» **Instructions to follow**
Using the listing below, retype exactly the lines starting at the one with "addi (x : Reg) (nn : Byte)" and ending at the one with "wrst (x : Reg)", and include both.

» **Listed entries**
□ □ □ □
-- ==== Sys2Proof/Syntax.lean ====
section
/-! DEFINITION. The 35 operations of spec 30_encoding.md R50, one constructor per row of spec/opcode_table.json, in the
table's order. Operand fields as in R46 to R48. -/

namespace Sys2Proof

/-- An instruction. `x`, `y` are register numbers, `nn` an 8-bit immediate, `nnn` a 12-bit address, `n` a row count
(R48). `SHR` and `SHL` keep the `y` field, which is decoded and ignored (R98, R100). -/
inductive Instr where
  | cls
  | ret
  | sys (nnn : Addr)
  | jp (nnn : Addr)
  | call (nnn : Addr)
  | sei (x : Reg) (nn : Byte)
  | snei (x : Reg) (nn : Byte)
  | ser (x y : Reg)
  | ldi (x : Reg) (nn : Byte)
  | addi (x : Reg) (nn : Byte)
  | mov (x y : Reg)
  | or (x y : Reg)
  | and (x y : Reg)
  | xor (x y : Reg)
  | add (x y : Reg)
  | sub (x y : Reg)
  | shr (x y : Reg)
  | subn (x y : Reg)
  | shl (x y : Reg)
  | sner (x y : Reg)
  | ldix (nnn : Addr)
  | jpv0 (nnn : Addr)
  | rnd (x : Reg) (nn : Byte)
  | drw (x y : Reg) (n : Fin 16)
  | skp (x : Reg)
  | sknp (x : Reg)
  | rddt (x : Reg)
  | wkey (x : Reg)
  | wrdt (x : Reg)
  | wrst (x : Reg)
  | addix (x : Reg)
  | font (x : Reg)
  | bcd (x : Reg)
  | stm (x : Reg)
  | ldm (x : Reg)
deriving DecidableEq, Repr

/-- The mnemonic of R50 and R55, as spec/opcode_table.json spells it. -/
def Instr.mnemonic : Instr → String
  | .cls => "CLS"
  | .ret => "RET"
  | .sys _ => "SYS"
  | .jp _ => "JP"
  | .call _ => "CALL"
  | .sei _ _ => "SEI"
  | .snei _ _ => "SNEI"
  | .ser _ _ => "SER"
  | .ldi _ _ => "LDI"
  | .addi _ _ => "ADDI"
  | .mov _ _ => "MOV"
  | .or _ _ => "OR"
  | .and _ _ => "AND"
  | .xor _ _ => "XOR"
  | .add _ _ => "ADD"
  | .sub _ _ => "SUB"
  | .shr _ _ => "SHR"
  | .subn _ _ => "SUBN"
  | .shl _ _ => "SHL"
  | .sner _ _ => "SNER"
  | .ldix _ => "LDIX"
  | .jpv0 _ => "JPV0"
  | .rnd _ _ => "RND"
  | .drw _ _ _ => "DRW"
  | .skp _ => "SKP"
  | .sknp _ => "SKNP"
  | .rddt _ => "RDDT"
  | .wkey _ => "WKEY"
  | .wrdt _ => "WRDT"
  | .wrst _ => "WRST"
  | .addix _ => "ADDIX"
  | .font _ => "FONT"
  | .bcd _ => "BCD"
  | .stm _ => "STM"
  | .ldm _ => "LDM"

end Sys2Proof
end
□ □ □ □
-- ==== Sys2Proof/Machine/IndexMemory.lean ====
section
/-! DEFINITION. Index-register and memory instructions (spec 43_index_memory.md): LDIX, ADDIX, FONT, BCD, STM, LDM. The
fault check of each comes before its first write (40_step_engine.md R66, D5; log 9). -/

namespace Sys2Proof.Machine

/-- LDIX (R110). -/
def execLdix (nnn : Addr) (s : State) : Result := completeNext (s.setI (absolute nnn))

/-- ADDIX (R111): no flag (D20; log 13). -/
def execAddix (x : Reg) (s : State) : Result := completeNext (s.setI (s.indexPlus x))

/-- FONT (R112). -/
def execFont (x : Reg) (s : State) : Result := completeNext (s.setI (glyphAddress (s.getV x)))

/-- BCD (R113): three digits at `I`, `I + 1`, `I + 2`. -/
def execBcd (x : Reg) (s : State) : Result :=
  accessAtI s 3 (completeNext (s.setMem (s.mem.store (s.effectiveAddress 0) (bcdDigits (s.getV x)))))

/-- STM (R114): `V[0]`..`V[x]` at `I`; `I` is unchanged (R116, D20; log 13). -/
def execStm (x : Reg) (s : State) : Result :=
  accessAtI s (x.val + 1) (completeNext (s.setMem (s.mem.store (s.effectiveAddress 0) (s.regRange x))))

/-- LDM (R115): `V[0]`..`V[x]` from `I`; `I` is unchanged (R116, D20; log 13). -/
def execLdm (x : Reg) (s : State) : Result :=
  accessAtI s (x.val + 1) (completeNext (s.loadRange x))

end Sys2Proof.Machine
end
□ □ □ □
» **Answer area**
  | addi (x : Reg) (nn : Byte)
  | mov (x y : Reg)
  | or (x y : Reg)
  | and (x y : Reg)
  | xor (x y : Reg)
  | add (x y : Reg)
  | sub (x y : Reg)
  | shr (x y : Reg)
  | subn (x y : Reg)
  | shl (x y : Reg)
  | sner (x y : Reg)
  | ldix (nnn : Addr)
  | jpv0 (nnn : Addr)
  | rnd (x : Reg) (nn : Byte)
  | drw (x y : Reg) (n : Fin 16)
  | skp (x : Reg)
  | sknp (x : Reg)
  | rddt (x : Reg)
  | wkey (x : Reg)
  | wrdt (x : Reg)
  | wrst (x : Reg)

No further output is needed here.